Some people have posted other Mario like games. "Secret Maryo Chronicles" and one called "Super Tux" (uses the linux penguin instead of Mario.) Both are said to be free. (info taken from here; http://www.fatwallet.com/forums/free-stuff/1053395/ )


----------



## 34m0922 (Feb 14, 2013)

I tried search MMFS2.dll for hidden and system files, and I searched for stdrt.exe a whole computer and there's no stdrt.exe file on my computer. I scanned the installation file with VIPRE internet security 2013 and no threats was found.


----------



## Super-D-38 (Apr 25, 2002)

The error points to both files. Maybe Viper is preventing them from installing and running. All I know is many reports for stdrt.exe say it's malware or a system hog. And that is the main program listed in your error report. 
If the installer is under 25MB you can scan it here; http://virusscan.jotti.org/en 
they use many different virus engines to scan the file.

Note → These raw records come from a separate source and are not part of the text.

/-- 41_sdram_encoder.md R150 to R152, by the layouts of 10_state.md R45 and R46, and R157: the refresh
word is twice the reload value, modulo 2 to the 32, so bit 0 is 0 and bit 31 of the value is lost. -/
def Obligations.SdramWordFields : Prop :=
  (∀ c : SdramCtrl,
    bitsAt (sdcrFull c) 0 2 = c.noColumns ∧ bitsAt (sdcrFull c) 2 2 = c.noRows ∧
    bitsAt (sdcrFull c) 4 2 = c.memoryWidth ∧ bitsAt (sdcrFull c) 6 1 = c.noBanks ∧
    bitsAt (sdcrFull c) 7 2 = c.casLatency ∧ bitsAt (sdcrFull c) 10 2 = c.sdclk ∧
    bitsAt (sdcrFull c) 12 1 = c.rdBurst ∧ bitsAt (sdcrFull c) 13 2 = c.rdPipeDelay ∧
    sdcrFull c &&& 0xFFFF8200 = 0 ∧ sdcrReduced c.toReduced = sdcrFull c &&& 0x000001FF) ∧
  (∀ t : SdramTiming,
    bitsAt (sdtrWord t) 0 4 = t.tmrd ∧ bitsAt (sdtrWord t) 4 4 = t.txsr ∧
    bitsAt (sdtrWord t) 8 4 = t.tras ∧ bitsAt (sdtrWord t) 12 4 = t.trc ∧
    bitsAt (sdtrWord t) 16 4 = t.twr ∧ bitsAt (sdtrWord t) 20 4 = t.trp ∧
    bitsAt (sdtrWord t) 24 4 = t.trcd ∧ sdtrWord t &&& 0xF0000000 = 0) ∧
  (∀ ref : Word, (sdrtrWord ref).toNat = 2 * ref.toNat % 2 ^ 32 ∧
    (sdrtrWord ref).getLsbD 0 = false ∧ sdrtrWord (ref ^^^ 0x80000000) = sdrtrWord ref)

/-- 41_sdram_encoder.md R153 to R156 and R158 items 1 to 3 and 6, by the layouts of 10_state.md R47
and 30_encoding.md R97 to R99. -/
def Obligations.CommandWordFields : Prop :=
  ∀ (k : Nat) (slot : Slot) (cas : BitVec 2), k ≤ 4 →
    bitsAt (cmdWord k slot cas) 3 2 = (match slot with | .slot1 => 2 | .slot2 => 1) ∧
    (bitsAt (cmdWord k slot cas) 0 3).toNat =
      (if k = 0 then 1 else if k = 1 then 2 else if k = 2 then 3 else if k = 3 then 4 else 0) ∧
    (bitsAt (cmdWord k slot cas) 5 4).toNat = (if k = 2 then 7 else 0) ∧
    bitsAt (cmdWord k slot cas) 9 13 = (if k = 3 then cas.setWidth 13 <<< 4 else 0) ∧
    bitsAt (cmdWord k slot cas) 22 10 = 0

/-! ### Encoding -/

/-- 30_encoding.md R105: every word a row's element writes has the row's fixed bits, and an SDCMR
word exactly one target bit. -/
def Obligations.WrittenWordsMatchRows : Prop :=
  ∀ (i : Instr) (r : Reg) (w : Word), i.wellFormed = true → i.action = Action.write r w →
    w &&& i.rowMask.1 = i.rowMask.2 ∧ (r = .sdcmr → bitsAt w 3 2 = 1 ∨ bitsAt w 3 2 = 2)

/-- 30_encoding.md R102, R104: what the sequencer cannot emit is refused, not taken for a neighbour. The
second word of a code is the model's own (log 9). -/
def Obligations.NotEmittedRefused : Prop :=
  (∀ c r, Code.reg c = .ok r → bitsAt c.ctx 16 2 = 0 → r = .sdcmr →
    5 ≤ (bitsAt c.data 0 3).toNat ∨ bitsAt c.data 3 2 = 0 ∨ bitsAt c.data 3 2 = 3 →
    ∃ e, decodeCode c = .error e) ∧
  (∀ c, (bitsAt c.ctx 16 2).toNat ≤ 1 → (∀ r : Reg, (bitsAt c.ctx 0 16).setWidth 32 ≠ r.offset) →
    ∃ e, decodeCode c = .error e) ∧
  (∀ c r, Code.reg c = .ok r → bitsAt c.ctx 16 2 = 1 → (∀ b, r ≠ .bcr b) → r ≠ .sdsr →
    ∃ e, decodeCode c = .error e)

/-- Decoding the bytes of a well-formed element gives that element, with every operand, and the bytes
after it: the trace decoder of 30_encoding.md R104 over the model's own two-word codes (log 9). -/
def Obligations.DecodeOfEncode : Prop :=
  ∀ (i : Instr) (rest : List Byte), i.wellFormed = true → decode (encode i ++ rest) = .ok (i, rest)

/-- The other direction: a code that decodes stands for a well-formed element, whose own code it is,
but for the data word of a read, which is CTRL's answer (log 9, log 21). -/
def Obligations.EncodeOfDecode : Prop :=
  ∀ (c : Code) (i : Instr), decodeCode c = .ok i → i.wellFormed = true ∧
    (encodeCode i).ctx = c.ctx ∧ (bitsAt c.ctx 16 2 ≠ 1 → (encodeCode i).data = c.data)

/-- Words of the spec's own examples (95_test_vectors.md; R131, R132, R178, R183, R214), each with the
second word of the model's codes (log 9). -/
def Obligations.ExampleWordsDecode : Prop :=
  decodeCode { data := 0x000010D8, ctx := 0x00000000 } =
    .ok (.norWrBcr 0 { memType := 2, dataWidth := 1, writeEn := 1 } 0x00000080) ∧
  decodeCode { data := 0x00110512, ctx := 0x00000004 } =
    .ok (.norWrBtr 0 { addrSetup := 2, addrHold := 1, dataSetup := 5, busTurnaround := 1,
                       clkDiv := 2, dataLatency := 2 }) ∧
  decodeCode { data := 0x00006014, ctx := 0x00040150 } = .ok (.cmdWriteMode .slot1 3) ∧
  decodeCode { data := 0x00000AD4, ctx := 0x00040154 } = .ok (.sdWrSdrtr 1386) ∧
  decodeCode { data := 0x800030DB, ctx := 0x00040000 } = .ok (.gateWrOn 0x000030DB)

/-! ### One step -/

/-- A step runs the decoded element. In a cycle without reset, step is `exec` of the element the FSM's
state issues, on the state with the cycle counted; and an element decoded from bytes, or from a table
word, is what the next step runs once it is placed (log 11, log 12). -/
def Obligations.StepRunsElement : Prop :=
  (∀ s i, (pins s).rst = false → activity s = .issue i → step s = exec i (tick s)) ∧
  (∀ bytes i rest s v, decode bytes = .ok (i, rest) →
    step (promptCycle v (placeInstr i s)) = exec i (tick (promptCycle v (placeInstr i s)))) ∧
  (∀ (nbits w : Nat) (i : Instr) (s : State), decodeTableWord nbits w = some i →
    step (s.withFetchWord nbits w) = exec i (tick (s.withFetchWord nbits w)))

/-- 30_encoding.md R104: every element a state issues is well formed, so its code decodes to it and to
nothing else. -/
def Obligations.IssuedElementsDecode : Prop :=
  ∀ s i, SeqInv s → activity s = .issue i →
    i.wellFormed = true ∧ decode (encode i) = .ok (i, [])

/-- 20_memory.md R70, R71: while a transaction is requested and not acknowledged, `we`, `addr` and
`wdata` are held, unless HOST resets. -/
def Obligations.RequestHeld : Prop :=
  ∀ s t p, busPort s = some p → (reply (tick s)).ack = false → step s = .next t →
    t.st = s.st ∧ ((pins t).rst = false → busPort t = some p)

/-- 20_memory.md R73; 30_encoding.md R100: the register block, as the model holds it, changes only by an
acknowledged write, at the four bytes of the word at the port's address and to the port's data, or
becomes a fresh free value in a reset during a run (70_reset_and_hazards.md R253; log 16). That it
changes by nothing else is the model's choice (log 4): CTRL may change its own registers, SDSR above all and any
after FATAL, and the model does not show that. -/
def Obligations.BlockChangesByWrites : Prop :=
  ∀ s t x, step s = .next t → readByte t x ≠ readByte s x →
    ((pins s).rst = true ∧ busy s = true) ∨
    (∃ p, busPort s = some p ∧ p.we = true ∧ (reply (tick s)).ack = true ∧
      ∃ n < 4, x = byteAddr p.addr n ∧ readByte t x = byteOf p.wdata n)

/-- 30_encoding.md R100: the trace, a field of the model's own (log 8), is what the bus port shows. An
acknowledged transaction adds its element, one that waits adds none, and a cycle without a transaction
adds no bus element. -/
def Obligations.TraceIsPortHistory : Prop :=
  ∀ s t, (pins s).rst = false → step s = .next t →
    (∀ p, busPort s = some p →
      ((reply (tick s)).ack = true → ∃ r, p.addr = addrOf s.cfg r ∧
        t.trace = s.trace ++
          [if p.we then .wr r p.addr p.wdata else .rd r p.addr (reply (tick s)).rdata]) ∧
      ((reply (tick s)).ack = false → t.trace = s.trace)) ∧
    (busPort s = none → t.trace = [] ∨ t.trace = s.trace ∨ t.trace = s.trace ++ [.barrier] ∨
      ∃ us, t.trace = s.trace ++ [.delay us])

/-- 20_memory.md R78, R79: every address on the port is aligned, at a register of R80, and does not
wrap. -/
def Obligations.AddressesAligned : Prop :=
  ∀ s p, SeqInv s → busPort s = some p → p.addr &&& 3 = 0 ∧
    ∃ r : Reg, p.addr.toNat = s.cfg.base.toNat + r.offset.toNat ∧ p.addr.toNat ≤ 0xFFFFFFFC

/-- 10_state.md R51; 30_encoding.md R104; 40_norsram_configurator.md R140: a NOR run reaches BCR, BTR
and BWTR registers and reads only BCR; an SDRAM run reaches BCR1 in the gate only, else SDRAM
registers, and reads only BCR1 and SDSR. -/
def Obligations.RegistersPerEntry : Prop :=
  ∀ s x, request s = some x →
    (inNorRun s.st = true → (∃ b, x.reg = .bcr b) ∨
      (x.we = true ∧ ∃ b, x.reg = .btr b ∨ x.reg = .bwtr b)) ∧
    (inGate s.st = true → x.reg = .bcr 0) ∧
    (inSdEntry s.st = true → regOfNor x.reg = false ∧ (x.we = false ↔ x.reg = .sdsr)) ∧
    (inNorRun s.st = true ∨ inGate s.st = true ∨ inSdEntry s.st = true)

Is there a chance for a false positive, sure. That game may be written with the same software the virus people used, but it is tossing up red flags. 
With as many warnings as I read I would avoid it.
I had a "clean" installer that Norton scanned. it ended up installing 5 unwanted programs in the background.

Maybe someone else on TSG is more familiar with this game, or maybe search for another version from a more reputable place and try that one.


----------



## 34m0922 (Feb 14, 2013)

I uploaded the installation file and ClamAV found threat named PUA.Win32.Packer.Upx-57


----------



## Couriant (Mar 26, 2002)

Where did you get the installation files?


----------



## 34m0922 (Feb 14, 2013)

From http://www.softendo.com/game/MF


----------



## 34m0922 (Feb 14, 2013)

After I click on Super_Mario_3_Mario_Forever.exe, online installer will download offline installation file and save it on my computer as Install_Mario_Forever.exe file


----------



## Super-D-38 (Apr 25, 2002)

"Install_Mario_Forever.exe" is the one your scanning right?

there is one on cnet.com http://download.cnet.com/New-Super-Mario-Forever-2012/3000-7433_4-10344976.html
maybe that one is cleaner.


----------



## 34m0922 (Feb 14, 2013)

Yeah, that's correct


----------



## Super-D-38 (Apr 25, 2002)

I don't know then. only one of the virus engines flagged it huh. 
I would try other downloads or just pass on the game all together. I just can't look past all the warnings about stdrt.exe.
Maybe Couriant has better ideas.


----------



## 34m0922 (Feb 14, 2013)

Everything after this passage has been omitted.